WHAT TO PRODUCE> The line with "r = .next t := by", the line with "testCfg = true := by decide", and all lines between them in the material below: return these exactly, and no others.

DATA FOR REVIEW>
-- ==== Sys2Proof/Tests/Slice0.lean ====
section
/-! SUPPORT. Tests whose expected values come from spec/95_test_vectors.md (the vector's name is in the docstring) and from
the encodings of spec/30_encoding.md; and for each statement with hypotheses, witnesses that meet them. -/

namespace Sys2Proof.Tests

open Sys2Proof.Machine

/-! ### TESTCFG (95_test_vectors.md section 0) -/

def testData : ConfigData where
  wave := #v[
    #v[0, 2, 3, 5, 6, 8, 9, 11, 13, 14, 16, 17, 19, 21, 22, 24, 25, 27, 28, 30, 32, 33, 35, 36, 38, 40, 41, 43, 44, 46,
       47, 49],
    #v[25, 29, 34, 38, 42, 45, 47, 49, 49, 49, 47, 45, 42, 38, 34, 29, 25, 20, 15, 11, 7, 4, 2, 0, 0, 0, 2, 4, 7, 11,
       15, 20],
    #v[49, 49, 49, 49, 49, 49, 49, 49, 49, 49, 49, 49, 49, 49, 49, 49, 0, 0, 0, 0, 0, 0, 0, 0, 0, 0, 0, 0, 0, 0, 0, 0]]
  noteTable := Vector.ofFn fun n => BitVec.ofNat 16 (0x0100 + 7 * n.val)
  durTable := Vector.ofFn fun d => BitVec.ofNat 16 (8 * (d.val + 1))
  noteEnd := 0xFF
  noteRest := 0x00
  envReset := ⟨64, 32, 32, 64⟩
  wselReset := 0
  colorReset := 0
  swapIntervalReset := 1

theorem testData_legal : testData.legal = true := by decide

def testCfg : Config := ⟨testData, testData_legal⟩

/-- TESTCFG with `CFG.NOTE_REST = 0x40` (vector S11). -/
theorem restData_legal : { testData with noteRest := 0x40 }.legal = true := by decide

def restCfg : Config := ⟨{ testData with noteRest := 0x40 }, restData_legal⟩

/-- The state after reset under TESTCFG. -/
def base : State := State.resetWith testCfg

/-- The next state of a result, if it goes on. -/
def next? (r : Result) : Option State :=
  match r with
  | .next t => some t
  | _ => none

/-- The refusal of a result, if it is refused. -/
def refused? (r : Result) : Option Refusal :=
  match r with
  | .refused e => some e
  | _ => none

/-- A result that goes on is its next state. -/
theorem eq_next {r : Result} (h : (next? r).isSome = true) : ∃ t, r = .next t := by
  cases r with
  | next t => exact ⟨t, rfl⟩
  | fault f => cases h
  | refused e => cases h

/-! ### Ill-formed instructions are refused by WellFormed (R110, R112, R113) -/

theorem test_wf_interval_zero : (Instr.setSwapInterval 0).wf testCfg = false := by decide
theorem test_wf_sustain : (Instr.setEnvelope 10 10 64 10).wf testCfg = false := by decide
theorem test_wf_rest_duration : (Instr.rest 48).wf testCfg = false := by decide
theorem test_wf_note_range : (Instr.note 37 0).wf testCfg = false := by decide
theorem test_wf_note_duration : (Instr.note 36 48).wf testCfg = false := by decide
theorem test_wf_note_is_rest : (Instr.note 0x00 0).wf testCfg = false := by decide
theorem test_wf_note_is_end : (Instr.note 0xFF 0).wf testCfg = false := by decide
theorem test_wf_good : (Instr.note 36 47).wf testCfg = true ∧ (Instr.rest 47).wf testCfg = true
    ∧ (Instr.setEnvelope 255 255 255 255).wf testCfg = true ∧ (Instr.setSwapInterval 255).wf testCfg = true := by decide

/-! ### Decoding: one word of each row, written out from R102, R103 and R110 -/

theorem test_decode_init : decodeCommand [0b00000000#8] = .command .init [] := by decide
theorem test_decode_initSwapBuffers : decodeCommand [0b00000001#8] = .command .initSwapBuffers [] := by decide
theorem test_decode_setSwapInterval : decodeCommand [0b00000010#8, 0x03#8] = .command (.setSwapInterval 3) [] := by decide
theorem test_decode_swapBuffers : decodeCommand [0b00000011#8] = .command .swapBuffers [] := by decide
/-- Vector G8: the operand is masked. -/
theorem test_decode_setColor : decodeCommand [0b00010000#8, 0x06#8] = .command (.setColor 2) [] := by decide
theorem test_decode_getColor : decodeCommand [0b00010001#8] = .command .getColor [] := by decide
theorem test_decode_clearDisplay : decodeCommand [0b00010010#8] = .command .clearDisplay [] := by decide
theorem test_decode_drawPoint : decodeCommand [0b00010011#8, 0x02#8, 0x04#8] = .command (.drawPoint 2 4) [] := by decide
theorem test_decode_readPixel : decodeCommand [0b00010100#8, 0x03#8, 0x04#8] = .command (.readPixel 3 4) [] := by decide
theorem test_decode_drawFilledRect :
    decodeCommand [0b00010101#8, 0xFF#8, 0x03#8, 0x01#8, 0x09#8] = .command (.drawFilledRect 0xFF 3 1 9) [] := by decide
theorem test_decode_initAudio : decodeCommand [0b00100000#8] = .command .initAudio [] := by decide
theorem test_decode_setWaveTable : decodeCommand [0b00100001#8, 0x02#8] = .command (.setWaveTable 2) [] := by decide
theorem test_decode_setEnvelope :
    decodeCommand [0b00100010#8, 0xC8#8, 0x0A#8, 0x05#8, 0x32#8] = .command (.setEnvelope 200 10 5 50) [] := by decide
theorem test_decode_playSong : decodeCommand [0b00100011#8, 0x00#8, 0x02#8] = .command (.playSong 0x0200) [] := by decide
theorem test_decode_loopSong : decodeCommand [0b00100100#8, 0x80#8] = .command (.loopSong true) [] := by decide
theorem test_decode_isAudioPlaying : decodeCommand [0b00100101#8] = .command .isAudioPlaying [] := by decide
theorem test_decode_waitAudio : decodeCommand [0b00100110#8] = .command .waitAudio [] := by decide
theorem test_decode_handleButtons : decodeCommand [0b00110000#8] = .command .handleButtons [] := by decide
theorem test_decode_readButtons : decodeCommand [0b00110001#8] = .command .readButtons [] := by decide
theorem test_decode_clearEvents : decodeCommand [0b00110010#8, 0xF1#8] = .command (.clearEvents 1) [] := by decide
theorem test_decode_clearEdges : decodeCommand [0b00110011#8, 0x0F#8] = .command (.clearEdges 15) [] := by decide
theorem test_decode_endMark : decodeRecord testCfg 0b11111111#8 0x77#8 = some (.endMark 0x77) := by decide
theorem test_decode_rest : decodeRecord testCfg 0b00000000#8 0x01#8 = some (.rest 1) := by decide
theorem test_decode_note : decodeRecord testCfg 0b00100100#8 0x2F#8 = some (.note 36 47) := by decide
theorem test_decode_reserved_note : decodeRecord testCfg 0x25#8 0x00#8 = none := by decide
theorem test_decode_reserved_opcode : decodeCommand [0x04#8] = .reserved 0x04 := by decide
theorem test_decode_more_bytes : decodeCommand [0x13#8, 0x02#8] = .incomplete := by decide
theorem test_table_word_command : decodeTableWord 24 0x040213 = some (.drawPoint 2 4) := by decide
theorem test_table_word_record : decodeTableWord 16 0x77FF = some (.endMark 0x77) := by decide

/-! ### Arithmetic (sections 2.2 to 2.4) -/

/-- A4, A5, A10. -/
theorem test_phase_advance :
    phaseAdvance 0x1FFF 0x0101 = 0x0100 ∧ phaseAdvance 0x1F80 0x0180 = 0x0100 ∧ phaseAdvance 0x1E01 0x01FF = 0 := by decide
/-- I2, I3, I5, I10, I11. -/
theorem test_interpolate :
    interpolate 0 2 63 = 0 ∧ interpolate 0 2 64 = 1 ∧ interpolate 49 0 128 = 25 ∧ interpolate 11 10 128 = 11
      ∧ interpolate 11 10 129 = 10 := by decide
/-- L2, L4, L7. -/
theorem test_level :
    levelProduct 49 (round8_8 0x2000) = 24 ∧ levelProduct 49 (round8_8 0x2080) = 25
      ∧ levelProduct 1 (round8_8 0x3F7F) = 0 := by decide

/-! ### A note of 24 ticks (vector E2) and records (section 2.7) -/

/-- Playing a note of n ticks with control bytes a, d, s, r, before its first tick. -/
def noteState (n : Word) (a d s r : Byte) : State :=
  { base with envA := a, envD := d, envS := s, envR := r, run := true, playing := true, note := 5, pdelta := 0x0123
              rem := n }.setBreakpoints

/-- E2 before tick k + 1. -/
def e2 (k : Nat) : State := envTicks k (noteState 24 64 32 32 64)

/-- E2, E5, E8: breakpoints. -/
theorem test_breakpoints :
    (e2 0).decStart = 18 ∧ (e2 0).susStart = 15 ∧ (e2 0).relStart = 6
      ∧ (noteState 16 128 0 20 127).relStart = 7 ∧ (noteState 1 100 50 5 100).susStart = 1 := by decide
/-- E2: the attack's last tick, the decay's last, the sustain's, the release's first and last. -/
theorem test_envelope :
    (e2 6).env = 0x3FFC ∧ (e2 9).env = 0x2002 ∧ (e2 18).env = 0x2000 ∧ (e2 19).env = 0x1AAB ∧ (e2 24).env = 0x0002 := by
  decide
/-- E7: without the reload the decay would underflow. -/
theorem test_envelope_reload : (envTicks 10 (noteState 100 18 8 0 8)).env = 0x0001 := by decide
/-- E4: no attack, one decay tick to 0. -/
theorem test_envelope_one_decay : (envTicks 1 (noteState 8 0 63 0 0)).env = 0 := by decide

/-- Song memory with these cells, in canonical form. -/
def withSong (s : State) (m : Memory) : State := { s with song := m }

/-- S1. -/
theorem test_note :
    (next? (loadNote { withSong base [(0x0200, 5), (0x0201, 2)] with cursor := 0x0200 })).map
      (fun t => (t.note, t.pdelta, t.rem, t.cursor, t.decStart)) = some (5, 0x0123, 24, 0x0202, 18) := by decide
/-- S10. -/
theorem test_rest :
    (next? (loadNote { withSong base [(0x0301, 1)] with cursor := 0x0300, pdelta := 0x0123 })).map
      (fun t => (t.note, t.pdelta, t.rem)) = some (0, 0x0100, 16) := by decide
/-- S11. -/
theorem test_rest_keeps_delta :
    (next? (loadNote { withSong (State.resetWith restCfg) [(0x0300, 0x40), (0x0301, 1)] with
      cursor := 0x0300, pdelta := 0x0123 })).map
      (fun t => (t.note, t.pdelta, t.rem)) = some (0x40, 0x0123, 16) := by decide
/-- S2. -/
theorem test_playSong_end :
    (next? (exec (.playSong 0x0020) { withSong base [(0x0020, 0xFF), (0x0021, 0x55)] with wsel := 2 })).map
      (fun t => (t.note, t.cursor, t.loopStart, t.pwmNext, t.playing, t.rem)) = some (0xFF, 0x0022, 0x0020, 49, false, 0) := by
  decide
/-- S4: the record straddles the top of song memory. -/
theorem test_playSong_top :
    (next? (exec (.playSong 0xFFFF) (withSong base [(0x0000, 1), (0xFFFF, 2)]))).map
      (fun t => (t.note, t.rem, t.pdelta, t.cursor, t.playing)) = some (2, 16, 0x010E, 0x0001, true) := by decide
/-- S7. -/
theorem test_note_refused :
    refused? (exec (.playSong 0x0030) (withSong base [(0x0030, 5), (0x0031, 0x30)])) = some (.reservedDuration 48) := by
  decide
theorem test_endMark : (next? (exec (.endMark 0x55) base)).map (fun t => (t.note, t.cursor, t.rem)) = some (0xFF, 2, 0) := by
  decide

/-! ### A tick of the audio engine (section 2.5) -/

/-- The state of section 2.5 with PHASE forced. -/
def wrapState (phase : Fixed) : State := { noteState 8 64 32 32 64 with note := 3, pdelta := 0x0115, phase := phase }

/-- W3: the samples at the old index, the weight of the new fraction. -/
theorem test_tick_wrap :
    (next? (tick 0 (wrapState 0x1FF0))).map (fun t => (t.phase, t.pwmNext, t.env)) = some (0x0105, 24, 0x2000) := by decide
/-- W2. -/
theorem test_tick_index_31 :
    (next? (tick 0 (wrapState 0x1F00))).map (fun t => (t.phase, t.pwmNext)) = some (0x0015, 22) := by decide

SOLVED EXERCISE>
theorem eq_next {r : Result} (h : (next? r).isSome = true) : ∃ t, r = .next t := by
  cases r with
  | next t => exact ⟨t, rfl⟩
  | fault f => cases h
  | refused e => cases h

/-! ### Ill-formed instructions are refused by WellFormed (R110, R112, R113) -/

theorem test_wf_interval_zero : (Instr.setSwapInterval 0).wf testCfg = false := by decide
theorem test_wf_sustain : (Instr.setEnvelope 10 10 64 10).wf testCfg = false := by decide
theorem test_wf_rest_duration : (Instr.rest 48).wf testCfg = false := by decide
theorem test_wf_note_range : (Instr.note 37 0).wf testCfg = false := by decide
theorem test_wf_note_duration : (Instr.note 36 48).wf testCfg = false := by decide
theorem test_wf_note_is_rest : (Instr.note 0x00 0).wf testCfg = false := by decide
theorem test_wf_note_is_end : (Instr.note 0xFF 0).wf testCfg = false := by decide
theorem test_wf_good : (Instr.note 36 47).wf testCfg = true ∧ (Instr.rest 47).wf testCfg = true
    ∧ (Instr.setEnvelope 255 255 255 255).wf testCfg = true ∧ (Instr.setSwapInterval 255).wf testCfg = true := by decide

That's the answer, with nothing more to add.